Carcere e torture. Così la Cina cancella la memoria di Piazza Tiananmen
Nel 35mo anniversario del massacro di Piazza Tiananmen, a suon di repressioni, incarcerazioni e violazioni dei diritti umani il regime comunista cinese è quasi riuscito a imporre il silenzio totale sulla commemorazione della strage del 1989.
In quel 4 giugno, per soffocare la protesta pacifica degli studenti, il governo cinese diede ordine all’esercito di massacrare i giovani: tra le 300 e le 10 mila persone persero la vita.
«Riabilitate il 4 giugno»
Il 3 aprile, Xu Guang, nel 1989 leader del movimento studentesco dell’università di Hangzhou, è stato condannato a quattro anni di carcere. Già pluricondannato in passato per aver invocato una Cina democratica, nel 2022 si era presentato davanti alla stazione di polizia di Yuquan con un cartello: «Riabilitate il 4 giugno». Agli arresti da allora, è stato più volte torturato, incatenato mani e piedi e malmenato. Due mesi fa, è arrivata l’ennesima condanna.
L’obbligo del silenzio non riguarda solo i leader della protesta ancora in vita, ma anche i genitori degli studenti massacrati. Zhang Xianling, 86 anni, cofondatrice del movimento Madri di Tiananmen, non può uscire dalla sua casa a Pechino, guardata a vista da numerosi agenti di polizia per impedire che incontri chiunque e che rilasci interviste.
Contrariamente a centinaia di altre madri, Zhang ha la fortuna di avere una lapide su cui piangere il figlio, Wang Nan, uno dei pochi che ha ricevuto sepoltura. Ma le autorità le impediscono di andare sulla tomba del 19enne, freddato con un colpo alla nuca. Come disse Zhang a Tempi in un’intervista nel 2015, «noi chiediamo tre semplici cose al governo»:
«Che apra un’inchiesta e renda nota a tutti la verità sui fatti del 4 giugno; che pubblichi una lista completa delle vittime, chiedendo scusa secondo la legge e offrendo un compenso ai familiari; infine, che i responsabili del massacro vengano chiamati a rispondere davanti alla legge».
La mannaia dell’oblio cala su Hong Kong
Pechino non ha mai fatto concessioni ai genitori dei giovani che ancora oggi considera «ribelli» e «terroristi». E mentre generazioni su generazioni di cinesi crescono senza neanche sapere che nel 1989 nella piazza principale del paese è avvenuto un massacro – l’evento è censurato online e nei libri di storia – il regime estende l’oblio al di fuori della Cina continentale.
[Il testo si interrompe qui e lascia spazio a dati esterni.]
-- ==== Sys2Proof/Machine/Hash.lean ====
section
/-! DEFINITION. CRC-32C of the CHECK fields (R182, R241) and SHA-512 of the launch signature and of attestation (R286, R412). -/

namespace Sys2Proof.Machine

/-- One bit of the reflected CRC-32C. -/
def crcBit (c : Word) : Word := if c.getLsbD 0 then (c >>> 1) ^^^ 0x82F63B78 else c >>> 1

def crcByte (c : Word) (b : Byte) : Word :=
  (List.range 8).foldl (fun c _ => crcBit c) (c ^^^ b.setWidth 32)

/-- CRC-32C (R182, R241). -/
def crc32c (bs : List Byte) : Word := ~~~(bs.foldl crcByte 0xFFFFFFFF)

/-- The primes below 410: 80 of them. -/
def smallPrimes : List Nat :=
  (List.range 410).filter fun n => decide (2 ≤ n) && (List.range 19).all fun k => n % (k + 2) != 0 || n == k + 2

/-- The first 64 bits of the fraction of the k-th root of a number: the greatest r with r^k ≤ p · 2^(64k), without its
whole part. -/
def rootBits (k p : Nat) : DWord :=
  BitVec.ofNat 64 ((List.range 68).foldl (fun r i => if (r + 2 ^ (67 - i)) ^ k ≤ p * 2 ^ (64 * k) then r + 2 ^ (67 - i) else r) 0)

/-- SHA-512's round constants come of the cube roots of the first 80 primes, and its initial hash of the square roots of
the first 8 (FIPS 180-4). -/
def shaK : List DWord := smallPrimes.map (rootBits 3)
def shaInit : List DWord := (smallPrimes.take 8).map (rootBits 2)

/-- The next 80 − 16 schedule words, from a window of the last 16. -/
def shaSchedule : Nat → List DWord → List DWord
  | 0, _ => []
  | n + 1, w =>
    let g := fun i => w.getD i 0
    let s0 := (g 1).rotateRight 1 ^^^ (g 1).rotateRight 8 ^^^ (g 1 >>> 7)
    let s1 := (g 14).rotateRight 19 ^^^ (g 14).rotateRight 61 ^^^ (g 14 >>> 6)
    let x := g 0 + s0 + g 9 + s1
    x :: shaSchedule n (w.drop 1 ++ [x])

def shaRound (h : List DWord) (kw : DWord × DWord) : List DWord :=
  let g := fun i => h.getD i 0
  let e := g 4
  let a := g 0
  let s1 := e.rotateRight 14 ^^^ e.rotateRight 18 ^^^ e.rotateRight 41
  let ch := (e &&& g 5) ^^^ (~~~e &&& g 6)
  let t1 := g 7 + s1 + ch + kw.1 + kw.2
  let s0 := a.rotateRight 28 ^^^ a.rotateRight 34 ^^^ a.rotateRight 39
  let maj := (a &&& g 1) ^^^ (a &&& g 2) ^^^ (g 1 &&& g 2)
  [t1 + (s0 + maj), a, g 1, g 2, g 3 + t1, e, g 5, g 6]

/-- A doubleword from eight bytes, highest first. -/
def beWord (bs : List Byte) : DWord := BitVec.ofNat 64 (ofBytes bs.reverse)

/-- A block of 128 bytes changes the hash. -/
def shaBlock (h : List DWord) (block : List Byte) : List DWord :=
  let w := (List.range 16).map fun i => beWord ((block.drop (8 * i)).take 8)
  (((shaK.zip (w ++ shaSchedule 64 w)).foldl shaRound h).zip h).map fun p => p.1 + p.2

/-- A message with a 1 bit, zeros and its length in bits, in 128-byte blocks. -/
def shaPadded (msg : List Byte) : List Byte :=
  msg ++ [0x80] ++ List.replicate ((239 - msg.length % 128) % 128) 0 ++ (toBytes 16 (8 * msg.length)).reverse

/-- SHA-512 (R286, R412). -/
def sha512 (msg : List Byte) : List Byte :=
  let bs := shaPadded msg
  let h := (List.range (bs.length / 128)).foldl (fun h i => shaBlock h ((bs.drop (128 * i)).take 128)) shaInit
  h.flatMap fun w => (toBytes 8 w.toNat).reverse

end Sys2Proof.Machine
end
A partire dal 28 maggio a Hong Kong sono state arrestate otto persone, inclusa la giovane leader Chow Hang-tung, avvocato che si trova già in carcere, per aver scritto messaggi «sediziosi» su Facebook «alla viglia di una data sensibile». Tra i detenuti c’è anche la madre della giovane. Anche se le autorità non hanno diffuso dettagli, è probabile che la pagina Facebook incriminata abbia esortato la gente a ricordare il massacro del 4 giugno.
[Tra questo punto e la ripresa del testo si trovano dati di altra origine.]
/-! ## SIGNAL and WAIT (R202) -/

def syncAddr (c : QCmd) : Nat := fieldB c.bytes 8 8
def syncValue (c : QCmd) : Nat := fieldB c.bytes 16 8

/-- SIGNAL, once every earlier command of the queue has completed. -/
def signal (s : State) (add : Bool) : State :=
  dispatch s (fun c => cmdOp c == 3 && (cmdFlags c).testBit 0 == add) fun qcb q c =>
    let b := qcbOf s qcb
    let a := syncAddr c
    if (q.cmds.head?).elim true (fun d => d.n != c.n) then s
    else if a % 8 ≠ 0 then finish s qcb c stBADCMD 0
    else if waitsPins s (b.pasid, b.root) [a] then s
    else
      let old := if add then load s b.pasid b.root a 8 else .ok []
      match old with
      | .error e => finishErr s qcb c e a
      | .ok o => match store s b.pasid b.root a (toBytes 8 ((ofBytes o + syncValue c) % 2 ^ 64)) with
        | .error e => finishErr s qcb c e a
        | .ok s' => finish s' qcb c stOK 0

/-- SIGNAL_STORE. -/
def execSignalStore (s : State) : Host.Outcome State Fault Refusal := .next (signal s false)

/-- SIGNAL_ADD. -/
def execSignalAdd (s : State) : Host.Outcome State Fault Refusal := .next (signal s true)

/-- The load of a WAIT: it completes once satisfied, an acquire of what it read (R202), or waits on. -/
def waitRead (s : State) (qcb : Nat) (c : QCmd) : State :=
  let b := qcbOf s qcb
  if waitsPins s (b.pasid, b.root) [syncAddr c] then s
  else match load s b.pasid b.root (syncAddr c) 8 with
  | .error e => finishErr s qcb c e (syncAddr c)
  | .ok v => 
    if syncValue c ≤ ofBytes v then finish (forgetVas s (b.pasid, b.root) 8 [syncAddr c]) qcb c stOK 0 else setStage s qcb c 2

/-- WAIT. -/
def execWait (s : State) : Host.Outcome State Fault Refusal :=
  .next (dispatch s (fun c => cmdOp c == 4) fun qcb _ c =>
    if syncAddr c % 8 ≠ 0 then finish s qcb c stBADCMD 0 else waitRead s qcb c)

/-- WAIT_REREAD. -/
def execWaitReread (s : State) : Host.Outcome State Fault Refusal :=
  let qcb := unitOf s
  .next (match queueFor s qcb with
    | none => s
    | some q => match q.cmds.find? fun c => cmdOp c == 4 && c.stage == 2 with
      | none => s
      | some c =>
        let s := waitRead s qcb c
        pump s qcb q.cmds.length)

/-! ## GANG (R208) -/

/-- Bytes at any alignment, with the address of the first that fails. -/
def loadBytes (s : State) (ctx : Nat × Nat) (va : Nat) : Nat → Except (MemErr × Nat) (List Byte)
  | 0 => .ok []
  | n + 1 => match load s ctx.1 ctx.2 (va % 2 ^ 64) 1 with
    | .error e => .error (e, va % 2 ^ 64)
    | .ok b => match loadBytes s ctx (va + 1) n with
      | .error e => .error e
      | .ok r => .ok (b ++ r)

/-- GANG: it binds the next LAUNCH and completes with it. What is bound is the command's bytes 8 to 23, then MAP's. After a GANG
that completes BADCMD, XLAT or MEMERR nothing is bound, and the next LAUNCH is an ordinary one (DESIGN CHOICE, log 20: R208 does
not say). -/
def execGang (s : State) : Host.Outcome State Fault Refusal :=
  .next (dispatch s (fun c => cmdOp c == 5) fun qcb _ c =>
    let b := qcbOf s qcb
    let total := fieldB c.bytes 18 2
    let map := (List.range (2 * total)).map fun i => (fieldB c.bytes 24 8 + i) % 2 ^ 64
    if total = 0 ∨ 256 < total then finish s qcb c stBADCMD 0
    else if waitsPins s (b.pasid, b.root) map then s
    else match loadBytes s (b.pasid, b.root) (fieldB c.bytes 24 8) (2 * total) with
      | .error (e, va) => finishErr s qcb c e va
      | .ok map =>
        let s := setStage s qcb c 1
        match queueFor s qcb with
        | none => s
        | some q => setQueueRec s { q with bind := some ((c.bytes.drop 8).take 16 ++ map) })

/-- The span of a bound GANG. -/
def spanOf (bs : List Byte) : Span :=
  let f := fieldB bs
  { start := f 0 8, base := f 8 2, total := f 10 2, gid := f 12 4, pkgs := (List.range (f 10 2)).map fun i => f (16 + 2 * i) 2
    sent := false, decided := false, going := false, aborted := false }

end Sys2Proof.Machine
end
Gli otto arrestati sono le prime persone a essere colpite dall’Articolo 23, la nuova legge sulla sicurezza nazionale da pochi mesi adottata dal governo di Hong Kong, che aumenta a dismisura la persecuzione giudiziaria di ogni forma di protesta e dissenso contro i dettami del Partito comunista cinese.
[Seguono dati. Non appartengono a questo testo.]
-- ==== Sys2Proof/Safety.lean ====
section
/-! DEFINITION. What the claims speak of: a word that may run, what a finished word leaves, and the state's invariant. -/

namespace Sys2Proof.Safety

open Sys2Proof.Machine

/-- A machine that answers a next state has not stopped. -/
def Answers (o : Host.Outcome State Fault Refusal) : Prop := ∃ t, o = .next t

/-- A course by consort and index. -/
def courseAt (s : State) (cid ci : Nat) : Option Course := (conAt s cid).bind (crsAt · ci)

/-- Is the word of n words the last of its clause? -/
def Last (x : Cur) (n : Nat) : Prop := x.iss.words.length < x.iss.off + n

/-- The issue slot whose turn it is holds the parts x, and its word may run: no long-latency instruction of the course
holds the slot (R37) or has still to write one of the registers named (R38), and no Capo clause has overtaken it (R210). -/
structure Runs (s : State) (x : Cur) (vregs sregs : List Nat) : Prop where
  cur : cur? s = some x
  free : x.c.pend.any (·.holds) = false
  clear : interlocked x.c vregs sregs = false
  alone : overtaken x = false

/-- The word whose turn it is in a Burin core: its invocation runs and its bundle is fetched. -/
structure RunsB (s : State) (b : Nat) (x : Burin) : Prop where
  turn : s.turn = .burin b
  at_ : burinAt s b = x
  running : x.running = true
  bundle : x.bundle ≠ []

/-- The event i happens at a unit. -/
def Happens (s : State) (u : Nat) : Prop := ∃ i, s.turn = .event u i

/-- t is s but for one core and one consort. -/
structure Apart (s t : State) (x : Cur) : Prop where
  rest : t = { s with cores := t.cores, consorts := t.consorts }
  cores : ∀ k, k ≠ x.core → coreAt t k = coreAt s k
  core : coreAt t x.core = { x.k with issue := (coreAt t x.core).issue }
  slots : ∀ j, j ≠ x.islot → alGet (coreAt t x.core).issue j = alGet x.k.issue j
  consorts : ∀ cid, cid ≠ x.con.cid → conAt t cid = conAt s cid
  courses : ∀ ci, ci ≠ x.c.idx → courseAt t x.con.cid ci = crsAt x.con ci

/-- The word is done and another follows in its clause: t is s with the parts x, and the slot at the next word. -/
structure Stepped (s t : State) (x : Cur) (n : Nat) : Prop extends Apart s t x where
  slot : alGet (coreAt t x.core).issue x.islot = some { x.iss with off := x.iss.off + n, waits := false }
  con : ∃ con, conAt t x.con.cid = some con ∧ con = { x.con with courses := con.courses }
  course : courseAt t x.con.cid x.c.idx = some { x.c with splits := alSet x.c.splits x.spi x.sp }

/-- The splits of a course that leaves its slot: a course that halts there sleeps no more (R231, R365). -/
def sleeping (x : Cur) (splits : List (Nat × Split)) : List (Nat × Split) :=
  if x.c.halted || x.c.stepOne || x.c.haltReq then endSleeps splits else splits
Anche la Chiesa ridotta al silenzio
La longa manus del regime di Xi Jinping non colpisce solo gli attivisti. Nel novembre 2023, le autorità di Hong Kong non hanno rinnovato il visto alla docente sino-canadese di storia, Rowena He, professoressa presso l’Università cinese di Hong Kong, per aver scritto il libro: Esuli di Tiananmen, voci della lotta per la democrazia in Cina. Subito dopo il licenziamento della storica da parte dell’ateneo, il libro è stato rimosso dalle biblioteche dell’isola nel maggio 2023.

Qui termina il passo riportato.